В один из таких дней Елизавета, находясь за дверью, рассмеялась и бросилась к подоконнику, зажимая руками рот. Мелиор Мэри присоединилась к матери, выбежав следом. Она любила смех , и веселье, и было очень приятно прижаться в солнечном свете к матери, вдыхая ее сладкий запах. Елизавета обняла дочь, и они предавались беззвучному хохоту, пока огромная фигура Джона не нависла над ними. Его темные глаза, казалось, пронизывали их насквозь.

— По какому поводу веселье? — холодно спросил он.

Елизавета тихонько вздохнула. Она не боялась мужа, но настолько ненавидела всякие споры, что по телу пробежала неприятная дрожь. Она лихорадочно выдумывала объяснение, но ничего не приходило в голову, поэтому пришлось монотонно говорить правду.

— Собака вашей матери…

— Она постоянно выпускает газы, сэр, — добавила Мелиор Мэри.

К счастью, это показалось Джону забавным, и он, тряхнув головой, громко, раскатисто рассмеялся. Елизавета и Мелиор Мэри присоединились к нему, и на какое-то мгновение между ними троими все было так, как и должно быть. Муж положил руку на плечо жены, а она в ответ провела пальцами по его плечу; ребенок, глядя на них снизу вверх, широко улыбался.

Другой посетитель — его Мелиор Мэри встречала с особым энтузиазмом — был младший брат Елизаветы, Джозеф Гейдж.
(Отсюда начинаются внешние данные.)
-- ==== Sys2Proof/Machine/FhpCmds.lean ====
section
/-! DEFINITION. The meanings of the fronthaul commands, and the FHP registers (R296 to R321). -/

namespace Sys2Proof.Machine

/-! ## Frame acceptance (R299, R300, R304, R305, R314) -/

/-- What a frame's Ethernet header says: tag, VLAN ID, stacked tags, ethertype and where its payload begins. -/
structure EthHdr where
  tagged : Bool
  vid : Nat
  stacked : Bool
  typ : Nat
  off : Nat
  deriving DecidableEq, Repr

/-- Reads an Ethernet header. -/
def ethHdr (f : List Byte) : EthHdr :=
  let t := be16 f 12
  if t = 0x8100 then
    { tagged := true, vid := be16 f 14 % 4096, stacked := be16 f 16 == 0x8100 || be16 f 16 == 0x88A8, typ := be16 f 16, off := 18 }
  else { tagged := false, vid := 0, stacked := t == 0x88A8, typ := t, off := 14 }

/-- The 48-bit address of a register pair. -/
def macAddr (lo hi : Word) : Nat := lo.toNat + 2 ^ 32 * (hi.toNat % 65536)
/-- A destination that a port accepts (R299, step 2). -/
def dstOk (p : Port) (f : List Byte) : Bool :=
  let d := natOfBE (f.take 6)
  d == macAddr p.maclo p.machi || d == 0xFFFFFFFFFFFF || d == 0x011B19000000 || d == 0x0180C200000E

/-- The enabled receive stream that a message matches (R305). -/
def matchStream (s : State) (n : PortId) (h : EthHdr) (typ2 : Bool) (pcid : Nat) : Option StreamId :=
  let key := matchKey { Strm.reset with port := n, tagged := h.tagged, vid := BitVec.ofNat 12 h.vid, type2 := typ2, pcid := BitVec.ofNat 16 pcid }
  (s.fhp.strms.find? (fun p => p.2.en && !p.2.tx && matchKey p.2 == key)).map (fun p => BitVec.ofNat 12 p.1)

/-- Where the frame goes by steps 1 to 8 (R299). -/
inductive FrameTo where
  | size | addr
  | exc (step : Nat)
  | clock | delay
  | strm (n : StreamId) (typ2 : Bool) (off : Nat)
  deriving DecidableEq, Repr

/-- Steps 1 to 8 of R299. -/
def frameTo (s : State) (n : PortId) (f : List Byte) : FrameTo :=
  let h := ethHdr f
  let o := h.off
  let typ := byteAt f (o + 1)
  if f.length < 64 ∨ 9216 < f.length then .size
  else if dstOk (s.port n) f = false then .addr
  else if h.stacked then .exc 3
  else if h.typ = 0x88F7 ∨ (h.typ = 0x8809 ∧ byteAt f o = 0x0A) then .clock
  else if h.typ ≠ 0xAEFE ∨ (byteAt f o / 16 ≠ 1 ∧ byteAt f o / 16 ≠ 2) ∨ byteAt f o % 2 = 1 then .exc 5
  else if typ = 5 then .delay
  else if typ ≠ 0 ∧ typ ≠ 2 then .exc 6
  else
    match matchStream s n h (typ == 2) (be16 f (o + 4)) with
    | some k => .strm k (typ == 2) o
    | none => .exc 8

/-- The exception path (R300): counted, then dropped or copied to the lowest free buffer with its event. -/
def excPath (s : State) (n : PortId) (f : List Byte) (bad : Bool) (step : Nat) : State :=
  if bad then portTal s n 2
  else
    let s1 := portTal s n 4
    if (s.port n).unkHost = false then s1
    else
      match (List.range s.fhp.exccnt.toNat).find? (fun i => sget false s.fhp.excused i == false) with
      | none => portTal s1 n 7
      | some i =>
        match accStore s1 .fhp (hubBase + s.fhp.excbase.toNat + i * 9216) f 0 with
        | .wait _ => s
        | .done _ t =>
          pushEvent { t with fhp := { t.fhp with excused := sput false t.fhp.excused i true } } 9 (srcHub 1) 0 0
            (packLE [(16, i), (16, f.length), (8, n.toNat), (8, step)])

/-- The header check of R304 for a message at off. -/
def hdrCheck (x : Strm) (typ2 : Bool) (f : List Byte) (off : Nat) : Bool :=
  let h := f.drop (off + 8)
  (symId h).ok x.num.toNat &&
    (typ2 || (hdrFmt h == x.fmt.toNat && decide (hdrStart h + hdrNum h ≤ 273) &&
      be16 f (off + 2) == 12 + hdrNum h * prbSize x.fmt.toNat && decide (off + 8 + be16 f (off + 2) ≤ f.length)))
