/-- DESCRIPTOR_FETCH: the ring whose turn it is gives one descriptor; a failed read is FETCH (R274, R275, R292). -/
def doFetch (s : State) (n : RingId) (cpl : PcieCpl) : State :=
  let r := s.ring n
  if s.hif.ringen = false ∨ s.hif.ready = false ∨ hostReach s = false ∨ hifHolds s = true ∨ nextRing s ≠ some n then s
  else if (s.hostFn r.fn).bme = false then ringError s n 2
  else
    match cpl with
    | .success d =>
      let c : Cmd := { ring := n, idx := r.ci, desc := BitVec.ofNat 512 (natOfBytes (d.take 64)), phase := .accepted, retried := false,
                       orphan := false }
      let s1 := s.setRing n { r with ci := r.ci + 1 }
      settleCmds { s1 with hif := { s1.hif with rr := n, cmds := s1.hif.cmds ++ [c] } }
    | _ => ringError s n 2

/-- Runs a command of a row: the descriptor is the row's, the command may start, and no check ends it (R275, R277, R427). -/
def runCmd (s : State) (ring : RingId) (idx : Word) (row : Block64 → Bool) (eff : State → Block64 → State) : State :=
  match s.cmd ring idx with
  | none => s
  | some c =>
    if row c.desc = false ∨ c.phase ≠ .accepted ∨ startable s c = false then s
    else
      settleCmds (match cmdCheck s c with
        | some o => completeOk s ring idx o
        | none => eff s c.desc)

/-- A started command that completes later. -/
def cmdRunning (s : State) (ring : RingId) (idx : Word) : State :=
  { s with hif := { s.hif with cmds := s.hif.cmds.map (fun c => if c.ring = ring ∧ c.idx = idx then { c with phase := .running } else c) } }

/-! ## Writing entries (R282 to R287) -/

/-- COMPLETION_WRITE: the oldest completion that waits for a ring with space; a failed write is WRITE. -/
def doComplWrite (s : State) (n : RingId) (ok : Bool) : State :=
  let r := s.ring n
  match r.waiting with
  | [] => s
  | e :: rest =>
    if r.typ ≠ 1 ∨ s.ringTakes n = false ∨ hostReach s = false then s
    else if ok then putEntry (s.setRing n { r with waiting := rest }) n e
    else ringError s n 3

/-- SOURCE_QUEUE_FORWARD: an entry of the SOFTWARE queue that feeds a completion ring (R283). -/
def doSrcForward (s : State) (n : RingId) (ok : Bool) : State :=
  let r := s.ring n
  if r.typ ≠ 1 ∨ s.ringTakes n = false ∨ r.srcq = 0 ∨ r.waiting ≠ [] ∨ hostReach s = false then s
  else
    match queueWay s 0x90 r.srcq with
    | (.answer _, _) => s
    | (.hold u, _) => holdWhole s u
    | (.pass, _) =>
      let (a, t) := dequeue s r.srcq
      if a.outc ≠ .ok ∨ a.data.all (fun b => b == 0) = true then t
      else if ok then putEntry t n (BitVec.ofNat 256 (natOfBytes a.data))
      else hifCount (ringError t n 3) 6 1

/-- The first event for a ring, and the others. -/
def takeEvent : List EvEnt → RingId → Option (Entry × List EvEnt)
  | [], _ => none
  | x :: rest, n => if x.ring = n then some (x.e, rest) else (takeEvent rest n).map (fun p => (p.1, x :: p.2))
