/-- A request to a queue aperture. -/
def tgtQueue (s : State) (q : QueueId) (k : Packet) : Tgt :=
  let (lo, n) := reqSpan k
  let src : EnqFrom := match k.ini with | .cas _ => .cascade | _ => .fabric
  let st : Ans := { outc := .ok, flags := 0, data := statusRead s .fabric q, poison := [] }
  if reqWhole k = false then .ans (Ans.only .notPermitted) s
  else if typIsWrite k.typ then
    if n ≠ 32 ∨ (lo ≠ 0 ∧ lo ≠ 0x20) then .ans (Ans.only .notPermitted) s
    else if reqPoisoned k then .ans (Ans.only .uncorrectable) (schTal s (queueCluster q) 0x268 1)
    else
      let d := natOfBytes ((k.data.drop lo).take 32)
      if lo = 0 then
        match enqueue s src q (BitVec.ofNat 256 d) with
        | (.accepted, t) => .ans (Ans.only .ok) t
        | (.full, t) => .retry t
        | (.refused o, t) => .ans (Ans.only o) t
      else .ans (tgtCommand s src q d).1 (tgtCommand s src q d).2
  else if n = 32 ∧ lo = 0 then
    let (a, t) := dequeue s q
    .ans (if goesOn a.outc then inBlock k.mask a else a) t
  else if n = 32 ∧ lo = 0x20 then .ans (inBlock k.mask st) s
  else if hostStatusRead k lo n then .ans (inBlock k.mask { st with data := st.data.drop (lo - 0x20) }) s
  else .ans (Ans.only .notPermitted) s

/-! ## The other targets -/

/-- A request to the journal's read aperture (R30). -/
def tgtJournal (s : State) (off : Nat) (k : Packet) : Ans × State :=
  let ok := fun (d : List Byte) => ({ outc := .ok, flags := 0, data := d, poison := [] } : Ans)
  if typIsWrite k.typ then (Ans.only .notPermitted, s)
  else if k.typ = .rd then
    let (lo, n) := maskSpan k.mask
    (inBlock k.mask (ok (journalBytes s (off + lo) n)), s)
  else (ok (journalBytes s off 256), s)

/-- A request to a remote window (R365). -/
def tgtRemote (s : State) (p : PkgId) (off : Nat) (k : Packet) (pkt : Option Packet) : Tgt :=
  match remoteReq s k.ini pkt k.typ p off k.mask k.data k.act with
  | .now o => .ans (Ans.only o) s
  | .sent t => .taken t
  | .wait => .wait

/-- A request to the host range (R291, R292). -/
def tgtHost (s : State) (off : Nat) (k : Packet) (pkt : Option Packet) : Tgt :=
  if hostReach s = false then .wait
  else if typIsWrite k.typ then
    let (o, t) := hostWrite s off (reqBytes k.typ k.mask k.data) k.act
    .ans (Ans.only o) t
  else
    let (lo, n) := reqSpan k
    match hostRead1 s k.ini pkt (off + lo) n k.act with
    | none => .wait
    | some (.ok, t) => .taken t
    | some (o, t) => .ans (Ans.only o) t

/-- A 256-byte request must be aligned (R231). -/
def wideBad (k : Packet) : Bool := typWide k.typ && decide (k.addr.toNat % 256 ≠ 0)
Приезд дяди всегда возвещался огромным слугой-негром, с ног до головы одетым в пурпур и золото; он подбегал к центральному входу, словно его преследовали гончие из преисподней, и бил по двери кулаком с грохотом, подобным раскатам грома. Через несколько мгновений на пределе скорости подлетала карета и следовало появление самого Джозефа, одетого по последней моде — бриллианты сверкали на эфесе шпаги, на пальцах и повсюду вокруг него, а на голове красовался парик, напудренный, увенчанный шляпой с колышущимися перьями. Он нигде не появлялся без слуги, который всегда шел на десять шагов позади хозяина.